Instructions for the task –
Please tally the lines of the listing that hold the string "setWidth", and reply with that total only.

*****

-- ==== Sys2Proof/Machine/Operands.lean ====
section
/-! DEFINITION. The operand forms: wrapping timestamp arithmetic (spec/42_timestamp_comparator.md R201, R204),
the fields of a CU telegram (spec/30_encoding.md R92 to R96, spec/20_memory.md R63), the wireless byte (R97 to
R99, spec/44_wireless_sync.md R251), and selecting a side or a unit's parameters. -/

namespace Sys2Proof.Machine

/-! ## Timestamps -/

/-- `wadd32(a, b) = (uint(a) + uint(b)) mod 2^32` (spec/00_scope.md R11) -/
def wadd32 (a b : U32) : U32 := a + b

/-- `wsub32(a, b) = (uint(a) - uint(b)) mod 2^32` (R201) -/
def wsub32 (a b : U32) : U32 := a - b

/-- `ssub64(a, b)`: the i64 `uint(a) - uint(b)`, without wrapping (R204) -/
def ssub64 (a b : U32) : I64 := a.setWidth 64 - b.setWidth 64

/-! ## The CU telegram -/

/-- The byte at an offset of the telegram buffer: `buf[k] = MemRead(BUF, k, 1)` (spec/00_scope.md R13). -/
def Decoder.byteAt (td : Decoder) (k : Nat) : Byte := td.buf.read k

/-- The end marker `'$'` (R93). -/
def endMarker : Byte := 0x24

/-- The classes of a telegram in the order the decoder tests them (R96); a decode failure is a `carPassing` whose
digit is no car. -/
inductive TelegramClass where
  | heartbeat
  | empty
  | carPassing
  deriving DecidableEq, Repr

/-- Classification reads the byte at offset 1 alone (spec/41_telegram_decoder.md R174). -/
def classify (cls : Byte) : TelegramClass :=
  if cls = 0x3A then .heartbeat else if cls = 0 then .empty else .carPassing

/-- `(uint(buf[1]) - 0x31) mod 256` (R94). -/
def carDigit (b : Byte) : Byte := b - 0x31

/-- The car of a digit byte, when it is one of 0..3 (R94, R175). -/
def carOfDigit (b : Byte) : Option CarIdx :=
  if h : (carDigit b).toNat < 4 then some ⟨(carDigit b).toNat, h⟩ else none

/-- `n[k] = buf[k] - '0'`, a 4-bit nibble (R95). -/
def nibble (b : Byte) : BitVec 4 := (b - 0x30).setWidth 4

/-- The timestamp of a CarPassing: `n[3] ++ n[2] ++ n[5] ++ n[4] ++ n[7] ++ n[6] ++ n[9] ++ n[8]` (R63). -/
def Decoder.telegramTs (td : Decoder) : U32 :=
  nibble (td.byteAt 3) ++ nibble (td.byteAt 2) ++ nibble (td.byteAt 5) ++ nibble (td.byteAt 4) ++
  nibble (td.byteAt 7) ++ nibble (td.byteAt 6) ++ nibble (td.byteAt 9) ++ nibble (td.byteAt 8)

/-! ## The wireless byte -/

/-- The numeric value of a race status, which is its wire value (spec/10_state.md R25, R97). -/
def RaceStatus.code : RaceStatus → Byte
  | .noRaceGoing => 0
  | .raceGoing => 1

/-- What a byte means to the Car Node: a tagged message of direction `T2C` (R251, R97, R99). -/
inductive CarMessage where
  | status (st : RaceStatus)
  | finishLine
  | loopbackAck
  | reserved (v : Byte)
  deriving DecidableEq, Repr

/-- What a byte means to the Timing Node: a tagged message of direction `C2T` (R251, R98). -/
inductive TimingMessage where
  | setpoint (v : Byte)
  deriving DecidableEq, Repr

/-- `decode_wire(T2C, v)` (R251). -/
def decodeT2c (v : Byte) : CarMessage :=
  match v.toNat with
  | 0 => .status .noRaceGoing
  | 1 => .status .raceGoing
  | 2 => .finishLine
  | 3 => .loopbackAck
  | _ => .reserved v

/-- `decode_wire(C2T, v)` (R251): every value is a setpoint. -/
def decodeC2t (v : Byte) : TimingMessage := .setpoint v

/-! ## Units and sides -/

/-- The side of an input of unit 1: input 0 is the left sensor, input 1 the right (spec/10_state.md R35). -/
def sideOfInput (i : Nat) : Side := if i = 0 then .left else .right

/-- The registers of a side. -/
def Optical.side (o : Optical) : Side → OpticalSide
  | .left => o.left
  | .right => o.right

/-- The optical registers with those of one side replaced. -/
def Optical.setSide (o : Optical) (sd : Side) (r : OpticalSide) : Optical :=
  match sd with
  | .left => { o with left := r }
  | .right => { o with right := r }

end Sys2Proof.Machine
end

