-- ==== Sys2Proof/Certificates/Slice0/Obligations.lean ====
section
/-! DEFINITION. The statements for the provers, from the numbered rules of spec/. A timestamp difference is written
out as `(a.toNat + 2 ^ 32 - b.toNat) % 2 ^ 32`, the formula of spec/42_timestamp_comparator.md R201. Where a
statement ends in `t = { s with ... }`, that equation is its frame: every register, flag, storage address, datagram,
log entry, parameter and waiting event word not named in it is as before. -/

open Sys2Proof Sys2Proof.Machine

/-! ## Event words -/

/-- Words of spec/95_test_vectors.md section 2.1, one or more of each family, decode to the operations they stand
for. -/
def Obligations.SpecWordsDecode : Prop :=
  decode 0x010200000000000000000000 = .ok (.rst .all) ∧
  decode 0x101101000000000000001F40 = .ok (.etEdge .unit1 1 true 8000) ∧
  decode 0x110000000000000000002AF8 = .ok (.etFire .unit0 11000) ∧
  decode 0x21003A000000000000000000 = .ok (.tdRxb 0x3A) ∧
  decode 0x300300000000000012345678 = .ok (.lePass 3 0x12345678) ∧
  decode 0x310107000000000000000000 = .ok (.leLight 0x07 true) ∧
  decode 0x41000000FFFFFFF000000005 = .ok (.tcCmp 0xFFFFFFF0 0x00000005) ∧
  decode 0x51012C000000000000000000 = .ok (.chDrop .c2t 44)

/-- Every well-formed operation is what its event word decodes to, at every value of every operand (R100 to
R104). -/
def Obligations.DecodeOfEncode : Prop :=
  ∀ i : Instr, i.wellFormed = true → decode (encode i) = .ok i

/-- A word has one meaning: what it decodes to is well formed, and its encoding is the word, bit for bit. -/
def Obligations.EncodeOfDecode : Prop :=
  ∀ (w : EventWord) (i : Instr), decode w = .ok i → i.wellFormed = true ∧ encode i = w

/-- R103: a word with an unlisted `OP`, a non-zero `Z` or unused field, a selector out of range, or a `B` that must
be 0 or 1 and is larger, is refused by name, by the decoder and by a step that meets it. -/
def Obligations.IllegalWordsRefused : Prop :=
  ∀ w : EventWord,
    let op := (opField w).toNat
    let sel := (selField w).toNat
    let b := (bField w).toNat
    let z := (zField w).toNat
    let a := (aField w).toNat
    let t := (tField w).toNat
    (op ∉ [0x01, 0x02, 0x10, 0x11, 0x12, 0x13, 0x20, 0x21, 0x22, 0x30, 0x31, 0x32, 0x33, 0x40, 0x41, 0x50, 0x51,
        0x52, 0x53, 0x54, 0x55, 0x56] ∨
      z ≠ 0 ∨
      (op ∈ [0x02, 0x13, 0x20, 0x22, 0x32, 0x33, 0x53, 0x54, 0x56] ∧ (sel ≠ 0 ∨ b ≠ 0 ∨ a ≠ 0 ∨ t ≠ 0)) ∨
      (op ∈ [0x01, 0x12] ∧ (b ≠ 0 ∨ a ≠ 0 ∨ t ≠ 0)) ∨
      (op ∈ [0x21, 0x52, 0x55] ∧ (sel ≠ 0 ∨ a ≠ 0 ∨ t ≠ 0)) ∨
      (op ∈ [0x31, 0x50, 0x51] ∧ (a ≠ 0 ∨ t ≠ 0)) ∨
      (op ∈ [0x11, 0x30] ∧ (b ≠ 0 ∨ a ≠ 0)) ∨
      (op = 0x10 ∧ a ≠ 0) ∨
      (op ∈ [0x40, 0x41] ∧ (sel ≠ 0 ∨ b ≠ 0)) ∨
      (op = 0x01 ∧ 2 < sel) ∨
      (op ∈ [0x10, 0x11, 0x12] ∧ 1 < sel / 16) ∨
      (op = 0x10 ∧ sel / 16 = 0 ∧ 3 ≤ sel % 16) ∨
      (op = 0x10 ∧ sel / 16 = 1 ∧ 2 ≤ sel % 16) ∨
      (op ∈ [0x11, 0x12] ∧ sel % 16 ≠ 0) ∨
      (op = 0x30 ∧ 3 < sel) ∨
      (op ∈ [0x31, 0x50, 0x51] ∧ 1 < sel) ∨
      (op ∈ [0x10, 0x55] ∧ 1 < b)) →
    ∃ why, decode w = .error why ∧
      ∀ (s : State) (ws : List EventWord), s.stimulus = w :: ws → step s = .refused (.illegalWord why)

*****

Response –
2